Their flashlights dazzled my eyes, but I could see them glance at each other. “He means that dirty boy.” They said that of Raphael?

“He’s my brother. He’s not well.”

I would stay out until they brought him back to me, swinging their AK-47s. He could so easily have been shot. He was wearing almost nothing, dazed like a sleepwalker, and his hair in such a mess. Raphael had always been vain. His skin Vaselined with the scent of roses, the fine shirt with no tails designed to hang outside the trousers and hide his tummy, his nails manicured. Now he looked like a laborer who needed a bath.

Finally one night, the moon was too bright and the boys brought him too close to our house. My mother ran out of the groaning gate. “Patrick, Patrick, what is it?”

“These boys have been helping us find Raphael,” was all I said.

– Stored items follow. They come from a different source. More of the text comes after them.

/-- Decisions become queued packets; a line takes the head that pick chooses. A decision with a queue that has room appends its packet to that queue, one without a queue is counted and dropped, and one that would reach the queue's limit is dropped in the counter of its colour; PICK moves the chosen head on; deep writes and reads complete; a launch time that is reached and shapers that refill let a waiting line take a packet, and one that is late drops it. Each of these is shown to answer a next state with its own effect, on conditions on the state and its operands alone: enqueueDecision, pick, spillWriteComplete, refillReadComplete, launchLate, launchTimeReached, shaperRefill. -/
def Obligations.TrafficManager : Prop :=
  (∀ (s : State) (d : Decision) (rest : List Decision) (m : Fin 32) (q : Nat), s.power.coreOn = true → s.tm.decisions = d :: rest → d.policer = 0 → d.hint = false →
  d.dir = 1 → d.flood = none → d.dest = .member m → d.queueSel = 0 → d.queue = q → s.hasRecord 0xB001 q = true → s.queueLine 1 q = some m.val → s.rflag Queue.ADMIN q 1 = true →
  s.launchOf 1 q d.pkt = none → s.inTrim = true → qBytes (s.queue 1 q) + d.pkt.len < s.dropMax 1 q d.colour →
  ∃ t, exec .enqueueDecision s = .next t ∧ t.tm.decisions = rest ∧
    t.queue 1 q = s.queue 1 q ++ [{ pkt := d.pkt, colour := d.colour, cls := d.cls, dest := .member m, admitted := s.now }] ∧
    s.rcounted t Queue.ENQ_PACKETS q 1 1 ∧ s.rcounted t Queue.ENQ_BYTES q d.pkt.len 1 ∧
    s.sameBut t [Queue.ENQ_PACKETS.addr 1 0 q, Queue.ENQ_BYTES.addr 1 0 q]) ∧
  (∀ (s : State) (d : Decision) (rest : List Decision), s.power.coreOn = true → s.tm.decisions = d :: rest → d.policer = 0 → d.hint = false →
  d.dir = 1 → d.flood = none → d.queueSel = 0 → s.hasRecord 0xB001 d.queue = false → d.pkt.buf = none →
  ∃ t, exec .enqueueDecision s = .next t ∧ t.tm.decisions = rest ∧ t.tm.queues = s.tm.queues ∧ s.counted t Tm.NO_QUEUE 1 ∧ s.sameBut t [Tm.NO_QUEUE.addr 0 0 0]) ∧
  (∀ (s : State) (d : Decision) (rest : List Decision) (m : Fin 32) (q : Nat), s.power.coreOn = true → s.tm.decisions = d :: rest → d.policer = 0 → d.hint = false →
  d.dir = 1 → d.flood = none → d.dest = .member m → d.queueSel = 0 → d.queue = q → s.hasRecord 0xB001 q = true → s.queueLine 1 q = some m.val → s.rflag Queue.ADMIN q 1 = true →
  s.launchOf 1 q d.pkt = none → s.dropMax 1 q d.colour ≤ qBytes (s.queue 1 q) + d.pkt.len → d.pkt.buf = none →
  ∃ t, exec .enqueueDecision s = .next t ∧ t.tm.decisions = rest ∧ t.tm.queues = s.tm.queues ∧ s.rcounted t (dropCnt d.colour) q 1 1 ∧ s.sameBut t [(dropCnt d.colour).addr 1 0 q]) ∧
  (∀ (s : State) (m : Fin 32) (q : Nat) (x : QPkt) (rest : List QPkt), s.power.coreOn = true → s.lineTakes 1 m = true → (State.pick 1 5 m s).1 = some q → s.queue 1 q = x :: rest →
  s.rnat DropP.REFILL_AT (s.rnat Queue.PROFILE q 1) = 0 →
  ∃ t, exec (.pick 1 m) s = .next t ∧ t.queue 1 q = rest ∧ (∀ k, k ≠ q → q < 262144 → k < 262144 → t.queue 1 k = s.queue 1 k) ∧ t.tm.decisions = s.tm.decisions) ∧
  (∀ (s : State) (dir : Fin 2) (n : Nat), s.power.coreOn = true → s.lineTakes dir n = false → exec (.pick dir n) s = .next s) ∧
  (∀ (s u : State) (dir : Fin 2) (n q : Nat) (x : QPkt), s.power.coreOn = true → s.lineTakes dir n = true → (State.pick dir 5 n s).1 = some q →
  (State.pick dir 5 n s).2.dequeue dir q = (some x, u) →
  exec (.pick dir n) s = .next { u.lineSend dir n x with pending := s.pending }) ∧
  (∀ (s : State) (dir : Fin 2) (q : Nat) (x : QPkt) (p : Nat), s.power.coreOn = true → (s.queue dir q).find? (fun y => y.writing) = some x → s.deepReady x = true → x.chip = some p → x.pkt.shared = false →
  s.bufCheck .free idTm p = 0 → s.rnat DropP.REFILL_AT (s.rnat Queue.PROFILE q dir) = 0 →
  ∃ t, exec (.spillWriteComplete dir q) s = .next t ∧ t.tm.staging = s.tm.staging - x.pkt.len ∧ t.buf p = (0, 0, 0) ∧
    t.queue dir q = updQ (fun y => y.writing) (fun y => { y with writing := false, chip := none, pkt := { y.pkt with shared := false } }) (s.queue dir q)) ∧
  (∀ (s : State) (dir : Fin 2) (q k : Nat) (x : QPkt), s.power.coreOn = true → (s.queue dir q).find? (fun y => y.reading && !y.writing) = some x → x.pkt.buf = none → s.deepReady x = true →
  s.poolFor false x.pkt.len = some k → 0 < s.poolFree k → s.rnat DropP.REFILL_AT (s.rnat Queue.PROFILE q dir) = 0 →
  ∃ t, exec (.refillReadComplete dir q) s = .next t ∧ (s.allocBytes idTm false x.pkt.len).1 ≠ none ∧ (∀ b ∈ (s.allocBytes idTm false x.pkt.len).1, t.buf b = (1, idTm, 0)) ∧
    t.queue dir q = updQ (fun y => y.reading && !y.writing) (fun y => { y with deep := false, reading := false, pkt := { y.pkt with buf := (s.allocBytes idTm false x.pkt.len).1 } }) (s.queue dir q) ∧
    s.counted t Tm.REFILLED 1) ∧
  (∀ (s : State) (dir : Fin 2) (q : Nat) (x : QPkt) (rest : List QPkt), s.power.coreOn = true → s.queue dir q = x :: rest → s.rflag Queue.LAUNCH q dir = true →
  s.windowAt dir q x + s.nat Tm.LAUNCH_LATE_NS * 65536 ≤ s.now * 65536 → s.rnat DropP.REFILL_AT (s.rnat Queue.PROFILE q dir) = 0 →
  ∃ t, exec (.launchLate dir q) s = .next t ∧ s.counted t Tm.LAUNCH_LATE 1 ∧ s.rcounted t Queue.DROP_OTHER q 1 dir ∧ t.queue dir q = rest) ∧
  (∀ (s : State) (dir : Fin 2) (q n : Nat), s.power.coreOn = true → s.rflag Queue.LAUNCH q dir = true → s.headReady dir q = true → s.queueLine dir q = some n →
  ∃ t, exec (.launchTimeReached dir q true) s = .next t ∧ t = { s.lineTake dir n with pending := s.pending }) ∧
  (∀ (s : State) (dir : Fin 2) (q : Nat), s.power.coreOn = true → s.hasRecord (0xB000 + dir) q = true → (s.tm.queueSh.getD (qKey dir q) {}).set = true →
  ∃ t, exec (.shaperRefill dir true q false) s = .next t ∧ (t.tm.queueSh.getD (qKey dir q) {}).at' = s.now ∧
    (t.tm.queueSh.getD (qKey dir q) {}).c = min ((s.rnat Queue.CBS_BYTES q dir : Int) * 8000000)
      ((s.tm.queueSh.getD (qKey dir q) {}).c + (s.now - (s.tm.queueSh.getD (qKey dir q) {}).at') * s.rnat Queue.CIR_KBPS q dir) ∧
    (t.tm.queueSh.getD (qKey dir q) {}).p = min ((s.rnat Queue.PBS_BYTES q dir : Int) * 8000000)
      ((s.tm.queueSh.getD (qKey dir q) {}).p + (s.now - (s.tm.queueSh.getD (qKey dir q) {}).at') * s.rnat Queue.PIR_KBPS q dir)) ∧
  (∀ (s : State) (dir : Fin 2) (isQ : Bool) (n l : Nat), s.power.coreOn = true →
  (if isQ then s.hasRecord (0xB000 + dir) n = true else s.nodeExists dir n = true ∧ nodeLevel dir n ≠ 1) →
  (s.setShaper isQ dir n (s.shaper isQ dir n)).eligible dir false (isQ, n) = true →
  (if isQ then s.queueLine dir n else (s.nodePath dir 4 n).getLast?) = some l →
  ∃ t, exec (.shaperRefill dir isQ n true) s = .next t ∧ t = { (s.setShaper isQ dir n (s.shaper isQ dir n)).lineTake dir l with pending := s.pending })

/-- PICK chooses only a queue whose head can be sent. Whatever line node PICK starts from, the queue it chooses has a head that is on chip and, where LAUNCH is 1, inside its launch window. -/
def Obligations.PickChoice : Prop :=
  ∀ (s : State) (dir f n q : Nat), (State.pick dir f n s).1 = some q → s.headReady dir q = true

/-- The five buffer operations and their rejection. ALLOC gives the requester a buffer with COUNT 1, or counts a failure; HANDOVER, SHARE, RELEASE and FREE write COUNT, OWNER and LAST_OWNER as Table 9-3 says; a rejected operation leaves every buffer, counts its reason and raises BUF_REJECT. Each of these is shown to answer a next state with its own effect, on conditions on the state and its operands alone: bufAlloc, bufHandover, bufShare, bufRelease, bufFree. -/
def Obligations.BufferOwnership : Prop :=
  (∀ (s : State) (pool q : Nat), s.power.coreOn = true → 0 < s.poolFree pool →
  ∃ t, exec (.bufAlloc pool [q] []) s = .next t ∧ (s.alloc q pool).1 ≠ none ∧ (∀ p ∈ (s.alloc q pool).1, t.buf p = (1, q, 0)) ∧
    t.out = .bufAlloc q pool (s.alloc q pool).1 :: s.out ∧ t.arb.getD (200 + pool) 0 = q + 1 ∧
    s.sameBut t [Pool.FREE.addr pool 0 0, Pool.LOW_WATER.addr pool 0 0]) ∧
  (∀ (s : State) (pool q : Nat), s.power.coreOn = true → s.poolFree pool = 0 → (∀ k, nextPool pool = some k → s.flag Pool.SPILL_UP k = false) →
  ∃ t, exec (.bufAlloc pool [q] []) s = .next t ∧ t.tm = s.tm ∧ t.out = .bufAlloc q pool none :: s.out ∧ s.counted t Pool.ALLOC_FAIL 1 pool ∧
    s.sameBut t [Pool.ALLOC_FAIL.addr pool 0 0]) ∧
  (∀ (s : State) (req p id : Nat), s.power.coreOn = true → s.bufCheck (.handover id) req p = 0 →
  ∃ t, exec (.bufHandover req p id []) s = .next t ∧ t.buf p = (1, id, (s.buf p).2.2) ∧ (∀ y, y ≠ p → t.buf y = s.buf y) ∧ t.od = s.od) ∧
  (∀ (s : State) (req p k id : Nat), s.power.coreOn = true → s.bufCheck (.share k id) req p = 0 →
  ∃ t, exec (.bufShare req p k id []) s = .next t ∧ t.buf p = (k, id, id) ∧ 2 ≤ k ∧ k ≤ 4096 ∧ (∀ y, y ≠ p → t.buf y = s.buf y) ∧ t.od = s.od) ∧
  (∀ (s : State) (q p : Nat), s.power.coreOn = true → s.bufCheck .release q p = 0 → (s.buf p).2.2 ≠ idRepl →
  ∃ t, exec (.bufRelease q p []) s = .next t ∧ t.buf p = ((s.buf p).1 - 1, (s.buf p).2.1, (s.buf p).2.2) ∧ (∀ y, y ≠ p → t.buf y = s.buf y) ∧
    ((s.buf p).1 ≠ 2 → t.out = s.out ∧ t.od = s.od) ∧ ((s.buf p).1 = 2 → t.out.head? = some (.bufNotice (s.buf p).2.2 p)) ∧
    ((s.buf p).1 = 2 → (s.buf p).2.2 = 0x001 ∨ (0x010 ≤ (s.buf p).2.2 ∧ (s.buf p).2.2 ≤ 0x018) →
      s.raised t (Config.holderEvent (s.buf p).2.2 p).1 idTm (Config.holderEvent (s.buf p).2.2 p).2) ∧
    ((s.buf p).1 = 2 → (s.buf p).2.2 ≠ 0x001 → (s.buf p).2.2 < 0x010 ∨ 0x018 < (s.buf p).2.2 → t.out = .bufNotice (s.buf p).2.2 p :: s.out ∧ t.od = s.od)) ∧
  (∀ (s : State) (a b p : Nat), s.power.coreOn = true → a ≠ b → s.bufCheck .release a p = 0 → s.bufCheck .release b p = 0 → 3 ≤ (s.buf p).1 → (s.buf p).2.2 ≠ idRepl →
  ∃ t, exec (.bufRelease a p [(b, .release)]) s = .next t ∧ t.buf p = ((s.buf p).1 - 2, (s.buf p).2.1, (s.buf p).2.2) ∧
    exec (.bufRelease b p [(a, .release)]) s = .next t ∧ (∀ y, y ≠ p → t.buf y = s.buf y)) ∧
  (∀ (s : State) (q p : Nat), s.power.coreOn = true → s.bufCheck .free q p = 0 →
  ∃ t, exec (.bufFree q p []) s = .next t ∧ t.buf p = (0, 0, 0) ∧ (∀ y, y ≠ p → t.buf y = s.buf y) ∧
    (∀ k, ptrPool p = some k → s.sameBut t [Pool.FREE.addr k.1 0 0, Pool.LOW_WATER.addr k.1 0 0])) ∧
  (∀ (s : State) (op : BufOp) (q p : Nat) (c : Instr), s.power.coreOn = true → s.bufCheck op q p ≠ 0 →
  c = (match op with | .handover id => .bufHandover q p id [] | .share k id => .bufShare q p k id [] | .release => .bufRelease q p [] | .free => .bufFree q p []) →
  ∃ t, exec c s = .next t ∧ t.tm = s.tm ∧ s.counted t Own.REJECT 1 0 (s.bufCheck op q p - 1) ∧
    s.sameBut t (Own.REJECT.addr 0 (s.bufCheck op q p - 1) 0 :: eventAddrs) ∧
    s.raised t 0x7801 idTm [a16 q, a8 op.code, a64 p, a8 (s.bufCheck op q p), aTime s.now])
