-- ==== Sys2Proof/Laws/CanonFamPort.lean ====
section
/-! SUPPORT. The definitions of FamPort keep the object store canonical. -/

namespace Sys2Proof.Machine

theorem State.testStop_canon (s : State) (p : Nat) (h0 : State.Canon (s)) :
    State.Canon (State.testStop s p) := by
  unfold State.testStop
  refine Canon.foldl ?_ ?_
  · intro _ _ g0
    refine Canon.ite ?_ ?_
    · refine State.updCh_canon _ _ _ _ ?_
      exact g0
    · exact g0
  · exact h0

theorem execTestModeNone_canon (p : Fin 64) (errors : Nat) (s : State) (h2 : State.Canon (s)) :
    Res.Canon (execTestModeNone p errors s) := by
  unfold execTestModeNone
  refine live_canon _ _ ?_ ?_
  · exact h2
  · intro _ g0
    extract_lets -merge x1
    have hx1 : State.Canon (x1) := by
      refine Canon.ite ?_ ?_
      · refine State.bumpBy_canon _ _ _ _ _ ?_
        exact g0
      · exact g0
    refine State.result_canon _ _ _ _ _ _ ?_
    refine State.put_canon _ _ _ _ _ ?_
    refine State.testStop_canon _ _ ?_
    exact hx1

theorem State.testMode_canon (s : State) (p : Nat) (mode : Nat) (h0 : State.Canon (s)) :
    State.Canon (State.testMode s p mode) := by
  unfold State.testMode
  extract_lets -merge x0 x1 x2 x3
  have hx1 : State.Canon (x1) := by
    refine State.put_canon _ _ _ _ _ ?_
    refine State.testStop_canon _ _ ?_
    exact h0
  have hx3 : State.Canon (x3) := by
    refine State.updCh_canon _ _ _ _ ?_
    exact hx1
  refine Canon.ite ?_ ?_
  · refine State.result_canon _ _ _ _ _ _ ?_
    exact hx3
  · refine State.result_canon _ _ _ _ _ _ ?_
    exact h0

theorem State.burstDone_canon (s : State) (p : Nat) (c : Nat) (b : Burst) (h0 : State.Canon (s)) :
    State.Canon (State.burstDone s p c b) := by
  unfold State.burstDone
  extract_lets -merge x0
  refine Canon.ite ?_ ?_
  · exact h0
  · split
    · exact h0
    · refine Canon.ite ?_ ?_
      · exact h0
      · refine State.trialCount_canon _ _ _ _ _ _ ?_
        refine State.stepTally_canon _ _ _ _ _ ?_
        exact h0

theorem State.burstReceived_canon (s : State) (p : Nat) (c : Nat) (b : Burst) (a4 : Nat) (bitErrors : Nat) (h0 : State.Canon (s)) :
    State.Canon (State.burstReceived s p c b a4 bitErrors) := by
  unfold State.burstReceived
  extract_lets -merge x0 x1 x2 x3 x4 x5
  have hx1 : State.Canon (x1) := by
    refine State.updBurst_canon _ _ _ _ _ ?_
    exact h0
  have hx2 : State.Canon (x2) := by
    refine Canon.ite ?_ ?_
    · refine State.bump_canon _ _ _ _ ?_
      exact hx1
    · exact hx1
  have hx3 : State.Canon (x3) := by
    refine State.lolReceived_canon _ _ _ ?_
    exact hx2
  have hx4 : State.Canon (x4) := by
    refine State.tallyOutcome_canon _ _ _ _ _ _ ?_
    exact hx3
  have hx5 : State.Canon (x5) := by
    refine State.updCh_canon _ _ _ _ ?_
    exact hx4
  split
  · refine State.showLol_canon _ _ ?_
    refine State.lolStale_canon _ _ _ _ _ ?_
    refine State.pmAdd_canon _ _ _ _ ?_
    exact hx5
  · exact hx5

theorem State.closeCode_canon (s : State) (p : Nat) (c : Nat) (b : Burst) (h0 : State.Canon (s)) :
    State.Canon (State.closeCode s p c b) := by
  unfold State.closeCode
  extract_lets -merge x0 x1 x2 x3 x4 x5 x6
  have hx2 : State.Canon (x2) := by
    refine State.updOptic_canon _ _ _ ?_
    exact h0
  have hx4 : State.Canon (x4) := by
    refine State.bumpBy_canon _ _ _ _ _ ?_
    exact hx2
  have hx5 : State.Canon (x5) := by
    refine State.updCh_canon _ _ _ _ ?_
    exact hx4
  have hx6 : State.Canon (x6) := by
    refine State.updBurst_canon _ _ _ _ _ ?_
    exact hx5
  refine State.emit_canon _ _ ?_
  exact hx6

theorem State.countReceived_canon (s : State) (p : Nat) (c : Nat) (b : Burst) (h0 : State.Canon (s)) :
    State.Canon (State.countReceived s p c b) := by
  unfold State.countReceived
  extract_lets -merge x0
  have hx0 : State.Canon (x0) := by
    refine State.bump_canon _ _ _ _ ?_
    exact h0
  refine Canon.ite ?_ ?_
  · refine State.bump_canon _ _ _ _ ?_
    exact hx0
  · refine State.bump_canon _ _ _ _ ?_
    exact hx0

theorem State.onuReceived_canon (s : State) (r : Nat) (h0 : State.Canon (s)) :
    State.Canon (State.onuReceived s r) := by
  unfold State.onuReceived
  refine Canon.ite ?_ ?_
  · exact h0
  · refine State.updOnu_canon _ _ _ ?_
    exact h0

theorem State.openCode_canon (s : State) (p : Nat) (c : Nat) (b : Burst) (h0 : State.Canon (s)) :
    State.Canon (State.openCode s p c b) := by
  unfold State.openCode
  extract_lets -merge x0 x1 x2 x3
  have hx3 : State.Canon (x3) := by
    refine State.updOptic_canon _ _ _ ?_
    exact h0
  refine Canon.ite ?_ ?_
  · refine State.bump_canon _ _ _ _ ?_
    exact h0
  · refine State.emit_canon _ _ ?_
    refine State.updBurst_canon _ _ _ _ _ ?_
    exact hx3

theorem State.preloadServe_canon (s : State) (die : Nat) (q : Nat) (h0 : State.Canon (s)) :
    State.Canon (State.preloadServe s die q) := by
  unfold State.preloadServe
  extract_lets -merge x0 x1 x2
  have hx0 : State.Canon (x0) := by
    refine State.granted_canon _ _ _ ?_
    exact h0
  split
  · exact hx0
  · split
    · refine State.updCh_canon _ _ _ _ ?_
      exact hx0

theorem State.scanNext_canon (s : State) (p : Nat) (c : Nat) (h0 : State.Canon (s)) :
    State.Canon (State.scanNext s p c) := by
  unfold State.scanNext
  extract_lets -merge x0 x1
  have hx1 : State.Canon (x1) := by
    refine State.updAct_canon _ _ _ _ ?_
    exact h0
  split
  · refine State.event_canon _ _ _ _ ?_
    exact hx1
  · extract_lets -merge x2 x3 x4 x5
    have hx2 : State.Canon (x2) := by
      refine State.updOnu_canon _ _ _ ?_
      exact h0
    have hx3 : State.Canon (x3) := by
      refine State.actSend_canon _ _ _ _ _ _ ?_
      exact hx2
    have hx4 : State.Canon (x4) := by
      refine State.setOnu_canon _ _ _ ?_
      exact hx3
    have hx5 : State.Canon (x5) := by
      refine State.actPost_canon _ _ _ _ ?_
      exact hx4
    refine State.updAct_canon _ _ _ _ ?_
    exact hx5

theorem State.scanStart_canon (s : State) (p : Nat) (c : Nat) (h0 : State.Canon (s)) :
    State.Canon (State.scanStart s p c) := by
  unfold State.scanStart
  extract_lets -merge x0 x1 x2 x3
  have hx1 : State.Canon (x1) := by
    refine State.event_canon _ _ _ _ ?_
    exact h0
  have hx2 : State.Canon (x2) := by
    refine State.bump_canon _ _ _ _ ?_
    exact hx1
  have hx3 : State.Canon (x3) := by
    refine State.updAct_canon _ _ _ _ ?_
    exact hx2
  refine Canon.ite ?_ ?_
  · exact h0
  · refine State.scanNext_canon _ _ _ ?_
    exact hx3

theorem State.unexpTaken_canon (s : State) (p : Nat) (c : Nat) (h0 : State.Canon (s)) :
    State.Canon (State.unexpTaken s p c) := by
  unfold State.unexpTaken
  extract_lets -merge x0
  have hx0 : State.Canon (x0) := by
    refine State.updCh_canon _ _ _ _ ?_
    exact h0
  refine Canon.ite ?_ ?_
  · refine State.scanStart_canon _ _ _ ?_
    exact hx0
  · exact hx0

theorem execChCmdOff_canon (p : Fin 64) (c : Fin 2) (s : State) (h2 : State.Canon (s)) :
    Res.Canon (execChCmdOff p c s) := by
  unfold execChCmdOff
  refine live_canon _ _ ?_ ?_
  · exact h2
  · intro _ g0
    refine State.chCmd_canon _ _ _ _ ?_
    exact g0

theorem execChCmdDark_canon (p : Fin 64) (c : Fin 2) (s : State) (h2 : State.Canon (s)) :
    Res.Canon (execChCmdDark p c s) := by
  unfold execChCmdDark
  refine live_canon _ _ ?_ ?_
  · exact h2
  · intro _ g0
    refine State.chCmd_canon _ _ _ _ ?_
    exact g0

theorem execChCmdLit_canon (p : Fin 64) (c : Fin 2) (s : State) (h2 : State.Canon (s)) :
    Res.Canon (execChCmdLit p c s) := by
  unfold execChCmdLit
  refine live_canon _ _ ?_ ?_
  · exact h2
  · intro _ g0
    refine State.chCmd_canon _ _ _ _ ?_
    exact g0

theorem execChPendingApply_canon (p : Fin 64) (c : Fin 2) (s : State) (h2 : State.Canon (s)) :
    Res.Canon (execChPendingApply p c s) := by
  unfold execChPendingApply
  refine live_canon _ _ ?_ ?_
  · exact h2
  · intro _ g0
    refine State.pendingApply_canon _ _ _ ?_
    exact g0

theorem execSerialiserLocked_canon (p : Fin 64) (c : Fin 2) (s : State) (h2 : State.Canon (s)) :
    Res.Canon (execSerialiserLocked p c s) := by
  unfold execSerialiserLocked
  refine live_canon _ _ ?_ ?_
  · exact h2
  · intro _ g0
    refine Canon.ite ?_ ?_
    · refine State.updCh_canon _ _ _ _ ?_
      exact g0
    · exact g0

theorem execWarmTimeout_canon (p : Fin 64) (c : Fin 2) (s : State) (h2 : State.Canon (s)) :
    Res.Canon (execWarmTimeout p c s) := by
  unfold execWarmTimeout
  refine live_canon _ _ ?_ ?_
  · exact h2
  · intro _ g0
    refine Canon.ite ?_ ?_
    · refine State.enterFault_canon _ _ _ _ ?_
      exact g0
    · exact g0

I felt ashamed and frustrated because I had failed to calm him, to find him myself, to keep the secret locked away, especially from Mamamimi.

When my mother saw him she whispered, “Wild man!” and it was like a chill wind going through me. She had said what I knew but did not let myself acknowledge. Again, it was happening again, first to the father, then to the son.

I got him to bed, holding both his arms and steering him. Our room was cool as if we were on a mountain. I came back out into the heat and Mamamimi was waiting, looking old. “Does he smoke gbana?” she asked.

I said I didn’t think so. “But I no longer know him.”

In my mind I was saying, Raphael, come back. Sometimes my mother would beseech me with her eyes to do something. Such a thing should not befall a family twice.